If you’re wondering if you can binge on burgers because you were ‘good’ for a few hours, that’s not really the idea...
“Once you break your fast, you really should just continue to eat your ‘normal’ diet following general nutritional guidelines which are to eat mostly plant foods and some animal foods (if you’re not vegan) and minimally processed foods – the Mediterranean diet is a good guide, ” says Jaime.
Can you work out while fasting?
Some people find they don’t have much energy when fasting, but you most certainly can continue to work out. Jaime says some people find they have a greatly improved stamina, but if you’re struggling it’s best to “time your workouts so it’s within an eating period.”
Are there any people who should stay away from intermittent fasting?
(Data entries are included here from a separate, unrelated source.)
/-- Settles O51: the memory is empty, nothing is decoded, and every number is 0. -/
theorem resetMeetsTheInvariants : Obligations.ResetMeetsTheInvariants :=
  ⟨pmemInv_of_empty legal_default (Nat.two_pow_pos _) rfl rfl nofun, widthInv_reset, frameInv_reset,
    phaseInv_heldInReset State.reset⟩

/-! ### The parameters -/

theorem command_keeps_cfg {i : Instr} {s t : State} (ht : CommandCase i s t) : t.cfg = s.cfg := by
  cases ht with
  | laterSample a q hphase hmax hsome hq => rw [pdStep_completed_frame hq]
  | passRun => exact decodePass_cfg _ _
  | kept | dropped | faulted | noiseThrWritten | sampleRateWritten | responded | firstSample | memoryFull | passEntered
  | cleared => rfl

theorem pass_keeps_cfg {s t : State} (ht : PassCase s t) : t.cfg = s.cfg := by
  cases ht with
  | rlStepped w => exact rlStep_cfg w _
  | irgStepped p => exact irgStep_cfg p s
  | ended => exact fxEnd_cfg s
  | lastChunkWaits => exact fxEnd_cfg s
  | periodDone | flushed => rfl

/-- Settles O53, by the cases of a step. -/
theorem stepKeepsParameters : Obligations.StepKeepsParameters := by
  intro s t h
  cases step_cases h with
  | held | port | idle => rfl
  | command w ws t hrst hout hrsp hphase hcmd ht => exact command_keeps_cfg (s := { s with cmdIn := ws }) ht
  | symbol w => exact fxStep_cfg w _
  | pass t hrst hphase hsym ht => exact pass_keeps_cfg ht

/-! ### The sticky flags -/

/-- Every sticky flag set in `s` is set in `t` (R13). -/
def FlagsKept (s t : State) : Prop :=
  (s.cmdDropped = true → t.cmdDropped = true) ∧ (s.trailShort = true → t.trailShort = true) ∧
    (s.leftover = true → t.leftover = true) ∧ (s.gapInData = true → t.gapInData = true)

theorem FlagsKept.refl (s : State) : FlagsKept s s := ⟨id, id, id, id⟩

theorem FlagsKept.trans {s t u : State} (hst : FlagsKept s t) (htu : FlagsKept t u) : FlagsKept s u := by
  obtain ⟨hdropped, htrail, hleft, hgap⟩ := hst
  obtain ⟨hdropped', htrail', hleft', hgap'⟩ := htu
  exact ⟨hdropped' ∘ hdropped, htrail' ∘ htrail, hleft' ∘ hleft, hgap' ∘ hgap⟩

theorem flagsKept_of_same {s t : State} (hdropped : t.cmdDropped = s.cmdDropped) (htrail : t.trailShort = s.trailShort)
    (hleft : t.leftover = s.leftover) (hgap : t.gapInData = s.gapInData) : FlagsKept s t :=
  ⟨hdropped.trans, htrail.trans, hleft.trans, hgap.trans⟩

theorem irgStep_flagsKept (p : Period) (s : State) : FlagsKept s (irgStep p s).1 :=
  flagsKept_of_same (irgStep_cmdDropped p s) (irgStep_trailShort p s) (irgStep_leftover p s) (irgStep_gapInData p s)

theorem rlStep_flagsKept (w : SymWord) (s : State) : FlagsKept s (rlStep w s).1 :=
  flagsKept_of_same (rlStep_cmdDropped w s) (rlStep_trailShort w s) (rlStep_leftover w s) (rlStep_gapInData w s)

theorem byteDone_gapInData (s : State) : (byteDone s).gapInData = s.gapInData := by
  rcases byteDone_cases s with ⟨-, e⟩ | ⟨-, e⟩ <;> rw [e]

theorem fxBit_gapInData (b : Bool) (s : State) : (fxBit b s).gapInData = s.gapInData := by
  unfold fxBit
  split
  · unfold fxBitIdle
    split <;> rfl
  · unfold fxBitInByte
    dsimp only
    split
    · exact byteDone_gapInData _
    · rfl

/-- `FX.STEP` can only set `GAP_IN_DATA` (R152). -/
theorem fxStep_flagsKept (w : SymWord) (s : State) : FlagsKept s (fxStep w s) := by
  refine ⟨(fxStep_cmdDropped w s).trans, (fxStep_trailShort w s).trans, (fxStep_leftover w s).trans, fun h => ?_⟩
  unfold fxStep
  split
  · exact (congrArg (· || _) h).trans (Bool.true_or _)
  · exact (fxBit_gapInData _ s).trans h

theorem feedFx_flagsKept (ws : List SymWord) (s : State) : FlagsKept s (feedFx ws s) := by
  induction ws generalizing s with
  | nil => exact .refl s
  | cons w ws ih => exact (fxStep_flagsKept w s).trans (ih _)

/-- `FX.END` can only set `LEFTOVER` and `TRAIL_SHORT` (R157). -/
theorem fxEnd_flagsKept (s : State) : FlagsKept s (fxEnd s) := by
  have hset : ∀ u : State, FlagsKept u { u with leftover := true } := fun u => ⟨id, id, fun _ => rfl, id⟩
  have htrailing : ∀ u : State, FlagsKept u (fxTrailing u) := by
    intro u
    unfold fxTrailing
    split
    · split
      · exact ⟨id, fun _ => rfl, id, id⟩
      · exact hset u
    · exact .refl u
  have hrestart : ∀ u : State, FlagsKept u (fxRestart u) := fun u => flagsKept_of_same rfl rfl rfl rfl
  unfold fxEnd
  split
  · exact (hset s).trans ((htrailing _).trans (hrestart _))
  · exact (htrailing s).trans (hrestart _)
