-- ==== Sys2Proof/Machine/Registers.lean ====
section
/-!
DEFINITION. The register map (10_state.md rule R21) and one accessor per register format (30_encoding.md rule R90).
-/

namespace Sys2Proof.Machine

/-- The integer parameter registers (R28). -/
inductive U32Reg where
  | sampleRate
  | bitDepth
  | waveform
  | noiseType
  | numOsc
  | levelCount
  deriving DecidableEq, Repr

/-- The named real parameter registers (R34). -/
inductive F64Reg where
  | startFreq
  | endFreq
  | duration
  | attack
  | decay
  | sustain
  | release
  | drive
  | filterCutoff
  | filterResonance
  | sweep
  | pitchDecay
  | noiseAmount
  | saturatorAmount
  | band0
  | band1
  | band2
  | fadeDuration
  deriving DecidableEq, Repr

/-- What stands at an 8-aligned offset of the register window (R21). -/
inductive Reg where
  | id
  | caps
  | ctrl
  | cmd
  | status
  | seed
  | u32 (r : U32Reg)
  | f64 (r : F64Reg)
  | oscLevel (k : Nat)
  | reserved
  deriving DecidableEq, Repr

/-- The named rows of the register table (R21). -/
def regTable : List (Nat × Reg) :=
  [(0x000, .id), (0x008, .caps), (0x010, .ctrl), (0x018, .cmd), (0x020, .status), (0x028, .seed),
   (0x030, .u32 .sampleRate), (0x038, .u32 .bitDepth), (0x040, .u32 .waveform), (0x048, .u32 .noiseType),
   (0x050, .u32 .numOsc), (0x058, .u32 .levelCount)] ++
  [(0x060, .f64 .startFreq), (0x068, .f64 .endFreq), (0x070, .f64 .duration), (0x078, .f64 .attack),
   (0x080, .f64 .decay), (0x088, .f64 .sustain), (0x090, .f64 .release), (0x098, .f64 .drive),
   (0x0A0, .f64 .filterCutoff), (0x0A8, .f64 .filterResonance), (0x0B0, .f64 .sweep), (0x0B8, .f64 .pitchDecay),
   (0x0C0, .f64 .noiseAmount), (0x0C8, .f64 .saturatorAmount), (0x0D0, .f64 .band0), (0x0D8, .f64 .band1),
   (0x0E0, .f64 .band2), (0x0E8, .f64 .fadeDuration)]

/-- The register at an 8-aligned offset below 0x1000: a named row, OSC_LEVEL[k] at 0x100 + 8k for k < MAX_OSC, or a
reserved offset (R21, R35, 20_memory.md rule R65). -/
def regAt (maxOsc : Nat) (off : Nat) : Reg :=
  match regTable.lookup off with
  | some r => r
  | none => if 0x100 ≤ off ∧ (off - 0x100) / 8 < maxOsc then .oscLevel ((off - 0x100) / 8) else .reserved

/-- The stored 32 bits of an integer register. -/
def getU32 : U32Reg → Params → Word32
  | .sampleRate, p => p.sampleRate
  | .bitDepth, p => p.bitDepth
  | .waveform, p => p.waveform
  | .noiseType, p => p.noiseType
  | .numOsc, p => p.numOsc
  | .levelCount, p => p.levelCount

/-- Replace the stored 32 bits of an integer register. -/
def setU32 : U32Reg → Word32 → Params → Params
  | .sampleRate, v, p => { p with sampleRate := v }
  | .bitDepth, v, p => { p with bitDepth := v }
  | .waveform, v, p => { p with waveform := v }
  | .noiseType, v, p => { p with noiseType := v }
  | .numOsc, v, p => { p with numOsc := v }
  | .levelCount, v, p => { p with levelCount := v }

/-- The pattern in a named real register. -/
def getF64 : F64Reg → Params → Word
  | .startFreq, p => p.startFreq
  | .endFreq, p => p.endFreq
  | .duration, p => p.duration
  | .attack, p => p.attack
  | .decay, p => p.decay
  | .sustain, p => p.sustain
  | .release, p => p.release
  | .drive, p => p.drive
  | .filterCutoff, p => p.filterCutoff
  | .filterResonance, p => p.filterResonance
  | .sweep, p => p.sweep
  | .pitchDecay, p => p.pitchDecay
  | .noiseAmount, p => p.noiseAmount
  | .saturatorAmount, p => p.saturatorAmount
  | .band0, p => p.band0
  | .band1, p => p.band1
  | .band2, p => p.band2
  | .fadeDuration, p => p.fadeDuration

/-- Replace the pattern in a named real register. -/
def setF64 : F64Reg → Word → Params → Params
  | .startFreq, v, p => { p with startFreq := v }
  | .endFreq, v, p => { p with endFreq := v }
  | .duration, v, p => { p with duration := v }
  | .attack, v, p => { p with attack := v }
  | .decay, v, p => { p with decay := v }
  | .sustain, v, p => { p with sustain := v }
  | .release, v, p => { p with release := v }
  | .drive, v, p => { p with drive := v }
  | .filterCutoff, v, p => { p with filterCutoff := v }
  | .filterResonance, v, p => { p with filterResonance := v }
  | .sweep, v, p => { p with sweep := v }
  | .pitchDecay, v, p => { p with pitchDecay := v }
  | .noiseAmount, v, p => { p with noiseAmount := v }
  | .saturatorAmount, v, p => { p with saturatorAmount := v }
  | .band0, v, p => { p with band0 := v }
  | .band1, v, p => { p with band1 := v }
  | .band2, v, p => { p with band2 := v }
  | .fadeDuration, v, p => { p with fadeDuration := v }

/-- OSC_LEVEL[k]; an index the block has no register for reads 0, as a reserved offset does (R35). -/
def getLevel (k : Nat) (p : Params) : Word := p.oscLevels.getD k 0#64

/-- Replace OSC_LEVEL[k]. -/
def setLevel (k : Nat) (v : Word) (p : Params) : Params := { p with oscLevels := p.oscLevels.set k v }

/-- A register write of a U32 format register: bits [31:0] are stored, bits [63:32] are ignored (R28, R92). -/
def storeU32 (r : U32Reg) (v : Word) (s : State) : State :=
  { s with params := setU32 r (v.extractLsb' 0 32) s.params }

/-- A register write of an F64 format register: all 64 bits, verbatim (R34). -/
def storeF64 (r : F64Reg) (v : Word) (s : State) : State := { s with params := setF64 r v s.params }

/-- A register write of OSC_LEVEL[k]: all 64 bits, verbatim (R34, R35). -/
def storeLevel (k : Nat) (v : Word) (s : State) : State := { s with params := setLevel k v s.params }

/-- A register write of SEED: all 64 bits (R27). -/
def storeSeed (v : Word) (s : State) : State := { s with params := { s.params with seed := v } }

/-- A register write of CTRL: SMOOTH = v[0], IRQ_EN = v[1], the rest ignored (R24, R93). -/
def storeCtrl (v : Word) (s : State) : State :=
  { s with params := { s.params with smooth := v.getLsbD 0 }, irqEn := v.getLsbD 1 }

/-- A write to any register but CMD: a read-write register stores, a read-only register and a reserved offset ignore
it (20_memory.md rules R62, R65). Commands are not decided here: the decoder sends every CMD word to its meaning or to
`illegalCommand`. -/
def storeReg : Reg → Word → State → State
  | .ctrl, v, s => storeCtrl v s
  | .seed, v, s => storeSeed v s
  | .u32 r, v, s => storeU32 r v s
  | .f64 r, v, s => storeF64 r v s
  | .oscLevel k, v, s => storeLevel k v s
  | .id, _, s => s
  | .caps, _, s => s
  | .status, _, s => s
  | .cmd, _, s => s
  | .reserved, _, s => s

end Sys2Proof.Machine
end

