-- ==== Sys2Proof/Machine/PostChain.lean ====
section
/-!
DEFINITION. The post chain: saturator, pseudo-band gain, noise mix, fade window (45_post_chain.md rules R240-R248).
-/

namespace Sys2Proof.Machine

/-- The saturator, always applied, normalized by 2^15 at both bit depths (R240). That small values are kept
(R240) asks more of TANH than R10 grants, and is left free (log 22). -/
def saturate {Num : Type} (nx : Numerics Num) (q s : Num) : Num :=
  let x := nx.div q (nx.ofNat 32768)
  let y := nx.tanh (nx.mul x (nx.add (nx.ofNat 1) s))
  nx.trunc (nx.mul y (nx.ofNat 32768))

/-- The gain of the pseudo-band attenuator for the proxy frequency `fp` (R242). -/
def bandGainOf {Num : Type} (nx : Numerics Num) (p : Params) (fp : Num) : Num :=
  if nx.lt fp (nx.asF64 p.band0) then nx.tenths 9
  else if nx.lt fp (nx.asF64 p.band1) then nx.tenths 8
  else if nx.lt fp (nx.asF64 p.band2) then nx.tenths 7
  else nx.tenths 6

/-- The proxy frequency `440 * POW(2, t)` (R242). That it grows with t (R243) asks more of POW than R10 grants, and is left
free (log 22). -/
def bandProxy {Num : Type} (nx : Numerics Num) (t : Num) : Num := nx.mul (nx.ofNat 440) (nx.pow (nx.ofNat 2) t)

/-- The pseudo-band gain (R242). -/
def bandGain {Num : Type} (nx : Numerics Num) (p : Params) (q t : Num) : Num :=
  nx.trunc (nx.mul q (bandGainOf nx p (bandProxy nx t)))

/-- The noise source of the noise mix, codes 1..3 (R244, 30_encoding.md rule R98). Validation refuses the codes above 3
and the stage does not run at 0; the function is total and answers 0 there (log 16). -/
def noiseSource {Num : Type} (nx : Numerics Num) (nt : Word32) (i : Nat) (d : Dsp Num) : Num × Dsp Num :=
  if nt = 1#32 then noiseWhite nx d
  else if nt = 2#32 then noisePink nx i d
  else if nt = 3#32 then noiseBrown nx d
  else (nx.ofNat 0, d)

/-- One sample plus scaled noise, truncated and clamped to plus or minus 32767 (R244). -/
def mixNoise {Num : Type} (nx : Numerics Num) (q n amount nscale : Num) : Num :=
  clamp nx (nx.trunc (nx.add q (nx.mul (nx.mul n amount) nscale))) (nx.neg (nx.ofNat 32767)) (nx.ofNat 32767)

/-- The noise mix of one sample (R244). -/
def noiseMix {Num : Type} (nx : Numerics Num) (p : Params) (q : Num) (i : Nat) (d : Dsp Num) : Num × Dsp Num :=
  let (n, d) := noiseSource nx p.noiseType i d
  (mixNoise nx q n (nx.asF64 p.noiseAmount) (noiseScale nx p), d)

/-- The fade length k = FLOOR(MIN(fd * sr, N / 2)) (R246). -/
def fadeLength {Num : Type} (nx : Numerics Num) (p : Params) (n : Nat) : Nat :=
  countOf nx (nx.floor
    (nx.min (nx.mul (nx.asF64 p.fadeDuration) (rateNum nx p)) (nx.div (nx.ofNat n) (nx.ofNat 2))))

/-- `TRUNC(w * (a / k))`, one fade gain (R246). -/
def fadeGain {Num : Type} (nx : Numerics Num) (w : Num) (a k : Nat) : Num :=
  nx.trunc (nx.mul w (nx.div (nx.ofNat a) (nx.ofNat k)))

/-- What the fade does to sample j: the fade-in loop, then the fade-out loop (R246). -/
def fadeSample {Num : Type} (nx : Numerics Num) (n k j : Nat) (w : Num) : Num :=
  let w := if j < k then fadeGain nx w j k else w
  if n - k ≤ j ∧ j < n then fadeGain nx w (n - 1 - j) k else w

end Sys2Proof.Machine
end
This type of eating pattern isn’t for everyone and Jaime also says “it’s important for any vulnerable population to avoid fasting, such as anyone with a history of eating disorders, pregnant or breastfeeding, under 18 or the elderly.”
As always, check with your healthcare provider before making any lifestyle changes.
What are your tips for those who want to start intermittent fasting?
If you’re keen to give it a go, Jaime says its best to start slowly and build on it over time.
“For example, start with a 12 hour fast overnight, say from 7pm to 7am, then work your way up to 16 hours of fasting. It’s important to plan your time too so it works in around sleep, social arrangements, work and exercise. “
Have you tried intermittent fasting?